══ Provided records ══
-- ==== Sys2Proof/Config.lean ====
section
/-! DEFINITION. What the platform fixes (the parameters of R9) and the values the spec leaves free. The parameters are data
that State holds, so that every statement speaks of every choice of them. -/

namespace Sys2Proof

/-- `undoc_policy` (R9, R280): what the twelve undocumented opcodes do. -/
inductive UndocPolicy where
  /-- (a) of R280: the model refuses. -/
  | refuse
  /-- (b) of R280, `alias`: the documented instruction of R281 to R284. -/
  | asDocumented
deriving DecidableEq, Repr

/-- `and_ac_rule` (R9, R190): the auxiliary carry of ANA and ANI. -/
inductive AndAcRule where
  | orBit3
  | set
  | clear
deriving DecidableEq, Repr

/-- The classes of `mem_map` (R74). -/
inductive MemClass where
  /-- Reads return the last byte written. -/
  | ram
  /-- Reads return a fixed byte, writes have no effect. -/
  | rom
  /-- Reads return a free value, writes have no effect. -/
  | absent
  /-- A memory-mapped device: the spec leaves its answers to the platform (R71, R74). -/
  | device
deriving DecidableEq, Repr

/-- One entry of `mem_map`: the addresses `first` to `last`, both included, are of class `cls`. -/
structure Region where
  first : Nat
  last : Nat
  cls : MemClass
deriving DecidableEq, Repr

/-- The parameters of R9 that are not host behaviour. -/
structure Platform where
  /-- `undoc_policy` (R280). -/
  undoc : UndocPolicy
  /-- `and_ac_rule` (R190). -/
  andAc : AndAcRule
  /-- `mem_map` (R74): the first region that holds an address gives its class; an address in none is ram. -/
  memMap : List Region
  /-- `stack_separate` (R82). -/
  stackSeparate : Bool
  /-- `int_instr_policy` (R308): the opcodes a device may supply. -/
  intPolicy : List Byte
deriving DecidableEq, Repr

/-- The free bytes: the n-th draw of an 8-bit value the spec leaves open (R42, R64, R74; log entry 7). No body: nothing
constrains it. Safe. -/
opaque Config.freeByte : Nat → Byte

/-- The free 16-bit values: SP after a RESET (R42; log entry 7). Safe. -/
opaque Config.freeWord : Nat → Word

/-- The free bits: the flags after a RESET (R42; log entry 7). Safe. -/
opaque Config.freeBit : Nat → Bool

end Sys2Proof
end

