-- ==== Sys2Proof/Laws/State.lean ====
section
/-! SUPPORT. One lemma per field per update of the state. The updates that are record updates first, all true by rfl; then those
that go through memory. -/

namespace Sys2Proof.Machine

@[simp] theorem State.setReg_regs (r : Reg) (v : Byte) (s : State) : (s.setReg r v).regs = s.regs.set r v := rfl
@[simp] theorem State.setReg_flags (r : Reg) (v : Byte) (s : State) : (s.setReg r v).flags = s.flags := rfl
@[simp] theorem State.setReg_sp (r : Reg) (v : Byte) (s : State) : (s.setReg r v).sp = s.sp := rfl
@[simp] theorem State.setReg_pc (r : Reg) (v : Byte) (s : State) : (s.setReg r v).pc = s.pc := rfl
@[simp] theorem State.setReg_inte (r : Reg) (v : Byte) (s : State) : (s.setReg r v).inte = s.inte := rfl
@[simp] theorem State.setReg_intInhibit (r : Reg) (v : Byte) (s : State) : (s.setReg r v).intInhibit = s.intInhibit := rfl
@[simp] theorem State.setReg_halted (r : Reg) (v : Byte) (s : State) : (s.setReg r v).halted = s.halted := rfl
@[simp] theorem State.setReg_mem (r : Reg) (v : Byte) (s : State) : (s.setReg r v).mem = s.mem := rfl
@[simp] theorem State.setReg_stackMem (r : Reg) (v : Byte) (s : State) : (s.setReg r v).stackMem = s.stackMem := rfl
@[simp] theorem State.setReg_ioOut (r : Reg) (v : Byte) (s : State) : (s.setReg r v).ioOut = s.ioOut := rfl
@[simp] theorem State.setReg_bus (r : Reg) (v : Byte) (s : State) : (s.setReg r v).bus = s.bus := rfl
@[simp] theorem State.setReg_clock (r : Reg) (v : Byte) (s : State) : (s.setReg r v).clock = s.clock := rfl
@[simp] theorem State.setReg_draws (r : Reg) (v : Byte) (s : State) : (s.setReg r v).draws = s.draws := rfl
@[simp] theorem State.setReg_host (r : Reg) (v : Byte) (s : State) : (s.setReg r v).host = s.host := rfl
@[simp] theorem State.setReg_cfg (r : Reg) (v : Byte) (s : State) : (s.setReg r v).cfg = s.cfg := rfl

@[simp] theorem State.record_regs (c : BusCycle) (s : State) : (s.record c).regs = s.regs := rfl
@[simp] theorem State.record_flags (c : BusCycle) (s : State) : (s.record c).flags = s.flags := rfl
@[simp] theorem State.record_sp (c : BusCycle) (s : State) : (s.record c).sp = s.sp := rfl
@[simp] theorem State.record_pc (c : BusCycle) (s : State) : (s.record c).pc = s.pc := rfl
@[simp] theorem State.record_inte (c : BusCycle) (s : State) : (s.record c).inte = s.inte := rfl
@[simp] theorem State.record_intInhibit (c : BusCycle) (s : State) : (s.record c).intInhibit = s.intInhibit := rfl
@[simp] theorem State.record_halted (c : BusCycle) (s : State) : (s.record c).halted = s.halted := rfl
@[simp] theorem State.record_mem (c : BusCycle) (s : State) : (s.record c).mem = s.mem := rfl
@[simp] theorem State.record_stackMem (c : BusCycle) (s : State) : (s.record c).stackMem = s.stackMem := rfl
@[simp] theorem State.record_ioOut (c : BusCycle) (s : State) : (s.record c).ioOut = s.ioOut := rfl
@[simp] theorem State.record_bus (c : BusCycle) (s : State) : (s.record c).bus = s.bus ++ [c] := rfl
@[simp] theorem State.record_clock (c : BusCycle) (s : State) : (s.record c).clock = s.clock := rfl
@[simp] theorem State.record_draws (c : BusCycle) (s : State) : (s.record c).draws = s.draws := rfl
@[simp] theorem State.record_host (c : BusCycle) (s : State) : (s.record c).host = s.host := rfl
@[simp] theorem State.record_cfg (c : BusCycle) (s : State) : (s.record c).cfg = s.cfg := rfl

@[simp] theorem State.tick_regs (n : Nat) (s : State) : (s.tick n).regs = s.regs := rfl
@[simp] theorem State.tick_flags (n : Nat) (s : State) : (s.tick n).flags = s.flags := rfl
@[simp] theorem State.tick_sp (n : Nat) (s : State) : (s.tick n).sp = s.sp := rfl
@[simp] theorem State.tick_pc (n : Nat) (s : State) : (s.tick n).pc = s.pc := rfl
@[simp] theorem State.tick_inte (n : Nat) (s : State) : (s.tick n).inte = s.inte := rfl
@[simp] theorem State.tick_intInhibit (n : Nat) (s : State) : (s.tick n).intInhibit = s.intInhibit := rfl
@[simp] theorem State.tick_halted (n : Nat) (s : State) : (s.tick n).halted = s.halted := rfl
@[simp] theorem State.tick_mem (n : Nat) (s : State) : (s.tick n).mem = s.mem := rfl
@[simp] theorem State.tick_stackMem (n : Nat) (s : State) : (s.tick n).stackMem = s.stackMem := rfl
@[simp] theorem State.tick_ioOut (n : Nat) (s : State) : (s.tick n).ioOut = s.ioOut := rfl
@[simp] theorem State.tick_bus (n : Nat) (s : State) : (s.tick n).bus = s.bus := rfl
@[simp] theorem State.tick_clock (n : Nat) (s : State) : (s.tick n).clock = s.clock + n := rfl
@[simp] theorem State.tick_draws (n : Nat) (s : State) : (s.tick n).draws = s.draws := rfl
@[simp] theorem State.tick_host (n : Nat) (s : State) : (s.tick n).host = s.host := rfl
@[simp] theorem State.tick_cfg (n : Nat) (s : State) : (s.tick n).cfg = s.cfg := rfl

@[simp] theorem State.goto_regs (a : Word) (s : State) : (s.goto a).regs = s.regs := rfl
@[simp] theorem State.goto_flags (a : Word) (s : State) : (s.goto a).flags = s.flags := rfl
@[simp] theorem State.goto_sp (a : Word) (s : State) : (s.goto a).sp = s.sp := rfl
@[simp] theorem State.goto_pc (a : Word) (s : State) : (s.goto a).pc = a := rfl
@[simp] theorem State.goto_inte (a : Word) (s : State) : (s.goto a).inte = s.inte := rfl
@[simp] theorem State.goto_intInhibit (a : Word) (s : State) : (s.goto a).intInhibit = s.intInhibit := rfl
@[simp] theorem State.goto_halted (a : Word) (s : State) : (s.goto a).halted = s.halted := rfl
@[simp] theorem State.goto_mem (a : Word) (s : State) : (s.goto a).mem = s.mem := rfl
@[simp] theorem State.goto_stackMem (a : Word) (s : State) : (s.goto a).stackMem = s.stackMem := rfl
@[simp] theorem State.goto_ioOut (a : Word) (s : State) : (s.goto a).ioOut = s.ioOut := rfl
@[simp] theorem State.goto_bus (a : Word) (s : State) : (s.goto a).bus = s.bus := rfl
@[simp] theorem State.goto_clock (a : Word) (s : State) : (s.goto a).clock = s.clock := rfl
@[simp] theorem State.goto_draws (a : Word) (s : State) : (s.goto a).draws = s.draws := rfl
@[simp] theorem State.goto_host (a : Word) (s : State) : (s.goto a).host = s.host := rfl
@[simp] theorem State.goto_cfg (a : Word) (s : State) : (s.goto a).cfg = s.cfg := rfl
═══
Assignment: Looking at the records above, return exactly the lines from the line with "to R284. -/" to the line with "s.regs.set r v := rfl", both ends included.

Reply to the exercise:
  /-- (b) of R280, `alias`: the documented instruction of R281 to R284. -/
  | asDocumented
deriving DecidableEq, Repr

/-- `and_ac_rule` (R9, R190): the auxiliary carry of ANA and ANI. -/
inductive AndAcRule where
  | orBit3
  | set
  | clear
deriving DecidableEq, Repr

/-- The classes of `mem_map` (R74). -/
inductive MemClass where
  /-- Reads return the last byte written. -/
  | ram
  /-- Reads return a fixed byte, writes have no effect. -/
  | rom
  /-- Reads return a free value, writes have no effect. -/
  | absent
  /-- A memory-mapped device: the spec leaves its answers to the platform (R71, R74). -/
  | device
deriving DecidableEq, Repr

/-- One entry of `mem_map`: the addresses `first` to `last`, both included, are of class `cls`. -/
structure Region where
  first : Nat
  last : Nat
  cls : MemClass
deriving DecidableEq, Repr

/-- The parameters of R9 that are not host behaviour. -/
structure Platform where
  /-- `undoc_policy` (R280). -/
  undoc : UndocPolicy
  /-- `and_ac_rule` (R190). -/
  andAc : AndAcRule
  /-- `mem_map` (R74): the first region that holds an address gives its class; an address in none is ram. -/
  memMap : List Region
  /-- `stack_separate` (R82). -/
  stackSeparate : Bool
  /-- `int_instr_policy` (R308): the opcodes a device may supply. -/
  intPolicy : List Byte
deriving DecidableEq, Repr

/-- The free bytes: the n-th draw of an 8-bit value the spec leaves open (R42, R64, R74; log entry 7). No body: nothing
constrains it. Safe. -/
opaque Config.freeByte : Nat → Byte

/-- The free 16-bit values: SP after a RESET (R42; log entry 7). Safe. -/
opaque Config.freeWord : Nat → Word

/-- The free bits: the flags after a RESET (R42; log entry 7). Safe. -/
opaque Config.freeBit : Nat → Bool

end Sys2Proof
end

-- ==== Sys2Proof/Laws/State.lean ====
section
/-! SUPPORT. One lemma per field per update of the state. The updates that are record updates first, all true by rfl; then those
that go through memory. -/

namespace Sys2Proof.Machine

@[simp] theorem State.setReg_regs (r : Reg) (v : Byte) (s : State) : (s.setReg r v).regs = s.regs.set r v := rfl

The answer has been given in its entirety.